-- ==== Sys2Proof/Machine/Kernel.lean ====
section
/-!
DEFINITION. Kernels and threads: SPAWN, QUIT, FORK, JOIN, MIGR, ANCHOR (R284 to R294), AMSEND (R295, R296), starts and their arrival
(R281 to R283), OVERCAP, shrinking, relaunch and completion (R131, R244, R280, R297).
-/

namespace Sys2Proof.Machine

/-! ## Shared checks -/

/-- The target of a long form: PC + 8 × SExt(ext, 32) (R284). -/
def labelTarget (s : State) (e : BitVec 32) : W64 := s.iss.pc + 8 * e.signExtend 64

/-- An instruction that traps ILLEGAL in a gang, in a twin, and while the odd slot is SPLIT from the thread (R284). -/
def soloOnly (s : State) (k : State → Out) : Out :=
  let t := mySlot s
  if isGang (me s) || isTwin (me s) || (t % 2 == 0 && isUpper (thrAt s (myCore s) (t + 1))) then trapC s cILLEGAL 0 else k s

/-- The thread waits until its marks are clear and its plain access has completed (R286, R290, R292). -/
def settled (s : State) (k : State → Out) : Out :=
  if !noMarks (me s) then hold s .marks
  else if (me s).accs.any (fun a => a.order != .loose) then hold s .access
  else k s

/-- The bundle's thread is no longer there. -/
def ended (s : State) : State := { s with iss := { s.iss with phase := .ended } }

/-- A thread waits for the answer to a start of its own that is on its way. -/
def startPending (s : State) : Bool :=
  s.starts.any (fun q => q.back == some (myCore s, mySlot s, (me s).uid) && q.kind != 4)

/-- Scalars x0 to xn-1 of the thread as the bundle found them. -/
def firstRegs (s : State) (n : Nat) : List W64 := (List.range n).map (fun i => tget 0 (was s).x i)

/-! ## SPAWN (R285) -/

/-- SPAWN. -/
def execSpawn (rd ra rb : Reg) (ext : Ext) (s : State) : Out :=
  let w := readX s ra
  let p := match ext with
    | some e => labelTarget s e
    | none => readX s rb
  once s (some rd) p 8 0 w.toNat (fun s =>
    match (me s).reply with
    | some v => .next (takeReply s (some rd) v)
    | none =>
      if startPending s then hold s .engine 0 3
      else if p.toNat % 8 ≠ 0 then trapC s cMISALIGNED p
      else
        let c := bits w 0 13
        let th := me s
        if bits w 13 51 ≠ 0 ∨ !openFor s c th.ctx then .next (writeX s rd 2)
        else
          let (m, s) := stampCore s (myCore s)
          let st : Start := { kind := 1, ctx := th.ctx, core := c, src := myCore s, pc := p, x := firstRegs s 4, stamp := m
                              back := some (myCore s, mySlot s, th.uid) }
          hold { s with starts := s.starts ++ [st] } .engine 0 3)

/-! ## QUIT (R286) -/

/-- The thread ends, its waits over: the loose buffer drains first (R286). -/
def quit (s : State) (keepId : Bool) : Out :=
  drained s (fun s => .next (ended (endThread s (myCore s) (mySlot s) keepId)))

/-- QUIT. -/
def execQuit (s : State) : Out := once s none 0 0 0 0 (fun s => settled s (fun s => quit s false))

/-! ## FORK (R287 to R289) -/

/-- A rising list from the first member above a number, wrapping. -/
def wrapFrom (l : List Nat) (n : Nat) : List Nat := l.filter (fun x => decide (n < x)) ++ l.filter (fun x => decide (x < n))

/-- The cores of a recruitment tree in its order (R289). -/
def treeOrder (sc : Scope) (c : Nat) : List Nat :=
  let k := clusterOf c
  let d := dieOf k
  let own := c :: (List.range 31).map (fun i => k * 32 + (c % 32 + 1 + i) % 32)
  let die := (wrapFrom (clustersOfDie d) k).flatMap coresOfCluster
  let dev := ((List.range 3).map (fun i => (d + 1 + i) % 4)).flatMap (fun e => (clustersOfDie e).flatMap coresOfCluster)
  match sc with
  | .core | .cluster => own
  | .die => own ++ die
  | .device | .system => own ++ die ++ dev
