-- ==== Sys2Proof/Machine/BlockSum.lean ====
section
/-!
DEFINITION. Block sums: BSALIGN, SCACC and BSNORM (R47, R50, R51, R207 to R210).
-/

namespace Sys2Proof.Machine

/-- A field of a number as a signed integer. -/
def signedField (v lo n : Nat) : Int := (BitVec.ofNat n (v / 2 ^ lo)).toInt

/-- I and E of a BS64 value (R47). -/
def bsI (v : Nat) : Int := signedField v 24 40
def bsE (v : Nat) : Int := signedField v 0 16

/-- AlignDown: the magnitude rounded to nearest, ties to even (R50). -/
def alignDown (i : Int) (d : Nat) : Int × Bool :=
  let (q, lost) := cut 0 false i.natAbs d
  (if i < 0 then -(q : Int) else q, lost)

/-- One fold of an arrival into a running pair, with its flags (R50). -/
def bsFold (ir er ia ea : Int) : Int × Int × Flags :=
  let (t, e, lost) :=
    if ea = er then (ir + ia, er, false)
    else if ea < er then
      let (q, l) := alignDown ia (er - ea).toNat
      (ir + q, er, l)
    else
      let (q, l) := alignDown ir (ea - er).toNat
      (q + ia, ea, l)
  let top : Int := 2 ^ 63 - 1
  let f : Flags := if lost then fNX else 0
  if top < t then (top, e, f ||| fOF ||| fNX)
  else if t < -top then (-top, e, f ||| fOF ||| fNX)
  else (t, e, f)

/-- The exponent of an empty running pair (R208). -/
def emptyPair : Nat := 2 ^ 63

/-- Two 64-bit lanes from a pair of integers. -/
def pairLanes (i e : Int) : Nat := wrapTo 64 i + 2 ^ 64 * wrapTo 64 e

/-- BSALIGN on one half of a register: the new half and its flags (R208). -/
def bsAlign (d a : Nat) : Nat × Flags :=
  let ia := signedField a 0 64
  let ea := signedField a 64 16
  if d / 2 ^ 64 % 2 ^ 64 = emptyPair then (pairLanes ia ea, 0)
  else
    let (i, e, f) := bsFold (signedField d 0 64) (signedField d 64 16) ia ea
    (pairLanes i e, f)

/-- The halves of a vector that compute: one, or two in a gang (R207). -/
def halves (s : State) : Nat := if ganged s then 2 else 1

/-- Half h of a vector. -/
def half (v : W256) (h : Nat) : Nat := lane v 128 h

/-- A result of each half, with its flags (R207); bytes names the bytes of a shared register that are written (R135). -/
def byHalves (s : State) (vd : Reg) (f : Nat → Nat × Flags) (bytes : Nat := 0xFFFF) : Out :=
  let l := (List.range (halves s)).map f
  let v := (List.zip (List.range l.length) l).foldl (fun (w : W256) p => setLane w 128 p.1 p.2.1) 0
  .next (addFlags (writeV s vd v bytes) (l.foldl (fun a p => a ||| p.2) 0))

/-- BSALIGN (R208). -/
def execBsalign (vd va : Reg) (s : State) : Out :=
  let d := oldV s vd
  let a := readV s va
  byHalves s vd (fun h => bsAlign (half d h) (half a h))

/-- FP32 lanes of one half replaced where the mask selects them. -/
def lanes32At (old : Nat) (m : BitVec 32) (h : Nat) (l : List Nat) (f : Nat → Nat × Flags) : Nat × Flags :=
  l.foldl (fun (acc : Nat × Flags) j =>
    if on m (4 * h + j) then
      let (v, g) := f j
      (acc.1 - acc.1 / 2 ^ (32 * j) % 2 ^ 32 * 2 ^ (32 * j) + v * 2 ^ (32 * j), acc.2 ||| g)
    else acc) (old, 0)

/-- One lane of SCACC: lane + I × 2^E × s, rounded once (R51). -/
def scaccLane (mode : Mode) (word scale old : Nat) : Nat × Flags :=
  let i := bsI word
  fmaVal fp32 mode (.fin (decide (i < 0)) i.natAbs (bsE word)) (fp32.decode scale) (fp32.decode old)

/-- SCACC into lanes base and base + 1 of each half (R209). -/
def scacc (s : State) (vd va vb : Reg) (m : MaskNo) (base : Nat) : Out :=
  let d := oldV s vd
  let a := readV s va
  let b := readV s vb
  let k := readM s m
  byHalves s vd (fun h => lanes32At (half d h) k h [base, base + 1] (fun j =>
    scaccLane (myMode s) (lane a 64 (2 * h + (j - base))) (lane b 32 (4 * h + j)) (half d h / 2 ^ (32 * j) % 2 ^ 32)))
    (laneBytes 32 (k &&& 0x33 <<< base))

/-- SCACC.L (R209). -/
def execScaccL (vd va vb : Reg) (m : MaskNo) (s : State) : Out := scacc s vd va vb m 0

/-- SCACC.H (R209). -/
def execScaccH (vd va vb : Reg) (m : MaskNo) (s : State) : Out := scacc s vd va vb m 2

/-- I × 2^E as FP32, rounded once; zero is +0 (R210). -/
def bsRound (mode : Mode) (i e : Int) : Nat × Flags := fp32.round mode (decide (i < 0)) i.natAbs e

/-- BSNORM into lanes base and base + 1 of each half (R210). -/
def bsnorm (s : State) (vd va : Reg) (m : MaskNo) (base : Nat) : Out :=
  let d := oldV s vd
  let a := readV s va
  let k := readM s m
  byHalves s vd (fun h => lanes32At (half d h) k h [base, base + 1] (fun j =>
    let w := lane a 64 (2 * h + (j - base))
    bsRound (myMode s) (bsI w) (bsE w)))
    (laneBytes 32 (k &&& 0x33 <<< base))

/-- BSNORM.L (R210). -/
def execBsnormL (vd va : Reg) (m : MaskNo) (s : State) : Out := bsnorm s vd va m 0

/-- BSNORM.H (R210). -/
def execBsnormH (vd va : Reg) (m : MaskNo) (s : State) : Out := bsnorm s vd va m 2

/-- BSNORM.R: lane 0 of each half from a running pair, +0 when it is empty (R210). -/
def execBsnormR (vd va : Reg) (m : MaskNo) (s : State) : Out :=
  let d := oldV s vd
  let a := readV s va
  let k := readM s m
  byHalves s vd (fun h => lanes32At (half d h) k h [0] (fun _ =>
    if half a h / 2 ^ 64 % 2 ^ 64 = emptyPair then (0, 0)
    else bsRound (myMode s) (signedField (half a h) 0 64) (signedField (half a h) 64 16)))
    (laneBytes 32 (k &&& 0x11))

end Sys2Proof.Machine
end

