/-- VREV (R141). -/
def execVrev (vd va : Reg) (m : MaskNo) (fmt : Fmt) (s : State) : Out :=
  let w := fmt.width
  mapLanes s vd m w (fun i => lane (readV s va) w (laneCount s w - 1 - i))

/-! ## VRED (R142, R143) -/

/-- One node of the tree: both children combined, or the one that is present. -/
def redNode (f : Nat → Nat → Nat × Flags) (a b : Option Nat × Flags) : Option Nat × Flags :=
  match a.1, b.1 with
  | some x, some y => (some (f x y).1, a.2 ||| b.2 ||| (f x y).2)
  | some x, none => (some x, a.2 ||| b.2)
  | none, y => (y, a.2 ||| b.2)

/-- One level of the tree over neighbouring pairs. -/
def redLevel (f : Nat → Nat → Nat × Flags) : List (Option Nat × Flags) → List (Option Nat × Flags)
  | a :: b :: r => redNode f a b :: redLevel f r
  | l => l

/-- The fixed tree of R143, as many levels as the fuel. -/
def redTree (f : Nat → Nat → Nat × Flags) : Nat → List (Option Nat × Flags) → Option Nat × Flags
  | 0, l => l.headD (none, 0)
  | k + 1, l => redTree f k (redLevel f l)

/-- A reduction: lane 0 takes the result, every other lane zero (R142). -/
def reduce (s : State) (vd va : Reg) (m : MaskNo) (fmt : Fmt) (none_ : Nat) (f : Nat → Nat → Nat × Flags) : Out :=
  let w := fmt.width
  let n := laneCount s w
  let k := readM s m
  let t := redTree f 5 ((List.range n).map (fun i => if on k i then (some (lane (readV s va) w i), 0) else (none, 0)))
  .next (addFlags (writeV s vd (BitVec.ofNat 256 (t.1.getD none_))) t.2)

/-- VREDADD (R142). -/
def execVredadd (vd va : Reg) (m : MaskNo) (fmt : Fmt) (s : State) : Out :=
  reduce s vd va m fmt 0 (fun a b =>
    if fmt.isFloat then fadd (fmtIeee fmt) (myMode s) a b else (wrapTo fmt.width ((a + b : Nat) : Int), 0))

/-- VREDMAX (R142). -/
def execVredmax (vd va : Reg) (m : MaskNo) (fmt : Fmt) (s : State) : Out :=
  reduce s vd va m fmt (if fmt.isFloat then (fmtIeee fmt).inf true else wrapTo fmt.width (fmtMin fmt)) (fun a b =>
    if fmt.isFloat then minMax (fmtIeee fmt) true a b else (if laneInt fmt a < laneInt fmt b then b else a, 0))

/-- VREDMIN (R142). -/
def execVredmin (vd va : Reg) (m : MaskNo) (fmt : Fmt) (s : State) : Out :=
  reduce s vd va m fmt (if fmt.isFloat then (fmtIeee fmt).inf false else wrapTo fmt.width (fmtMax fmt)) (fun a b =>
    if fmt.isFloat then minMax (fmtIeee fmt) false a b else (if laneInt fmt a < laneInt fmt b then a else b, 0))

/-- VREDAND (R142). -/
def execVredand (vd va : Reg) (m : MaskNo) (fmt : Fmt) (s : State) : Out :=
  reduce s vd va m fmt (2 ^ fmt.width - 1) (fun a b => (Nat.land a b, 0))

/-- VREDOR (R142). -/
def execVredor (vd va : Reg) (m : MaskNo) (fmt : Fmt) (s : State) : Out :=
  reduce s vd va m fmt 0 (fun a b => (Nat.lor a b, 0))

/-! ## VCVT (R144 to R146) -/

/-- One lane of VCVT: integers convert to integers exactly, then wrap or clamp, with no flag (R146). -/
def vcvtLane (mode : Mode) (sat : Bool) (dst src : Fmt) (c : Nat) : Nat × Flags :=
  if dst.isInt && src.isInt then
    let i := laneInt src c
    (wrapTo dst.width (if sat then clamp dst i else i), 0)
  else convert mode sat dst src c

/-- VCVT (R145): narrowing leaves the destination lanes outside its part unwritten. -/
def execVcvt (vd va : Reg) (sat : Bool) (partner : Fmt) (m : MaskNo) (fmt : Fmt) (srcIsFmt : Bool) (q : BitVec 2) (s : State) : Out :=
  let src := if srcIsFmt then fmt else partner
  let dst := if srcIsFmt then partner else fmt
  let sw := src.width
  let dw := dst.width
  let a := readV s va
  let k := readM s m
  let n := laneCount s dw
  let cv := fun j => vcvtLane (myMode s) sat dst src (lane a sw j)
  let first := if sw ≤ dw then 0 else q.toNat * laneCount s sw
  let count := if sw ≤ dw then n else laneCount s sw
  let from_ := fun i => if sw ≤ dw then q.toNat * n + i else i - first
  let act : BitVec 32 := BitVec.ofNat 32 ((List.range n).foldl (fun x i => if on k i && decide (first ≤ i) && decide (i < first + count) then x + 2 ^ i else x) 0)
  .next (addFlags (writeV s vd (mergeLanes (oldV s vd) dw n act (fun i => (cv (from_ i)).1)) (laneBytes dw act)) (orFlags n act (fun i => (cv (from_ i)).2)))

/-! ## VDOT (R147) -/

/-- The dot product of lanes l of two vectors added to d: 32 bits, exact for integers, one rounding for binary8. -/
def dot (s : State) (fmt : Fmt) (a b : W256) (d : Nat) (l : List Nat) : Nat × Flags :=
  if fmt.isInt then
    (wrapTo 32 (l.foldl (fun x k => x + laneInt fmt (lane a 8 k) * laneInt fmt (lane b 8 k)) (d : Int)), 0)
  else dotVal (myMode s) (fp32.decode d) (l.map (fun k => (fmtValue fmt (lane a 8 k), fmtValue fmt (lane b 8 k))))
——————
__Goal of the exercise__:
Within the listing above, extract exactly the lines from the line with "once (R51). -/" to the line with "fmaVal fp32 mode", the two named lines included, and no others.

__Exercise result__:
/-- One lane of SCACC: lane + I × 2^E × s, rounded once (R51). -/
def scaccLane (mode : Mode) (word scale old : Nat) : Nat × Flags :=
  let i := bsI word
  fmaVal fp32 mode (.fin (decide (i < 0)) i.natAbs (bsE word)) (fp32.decode scale) (fp32.decode old)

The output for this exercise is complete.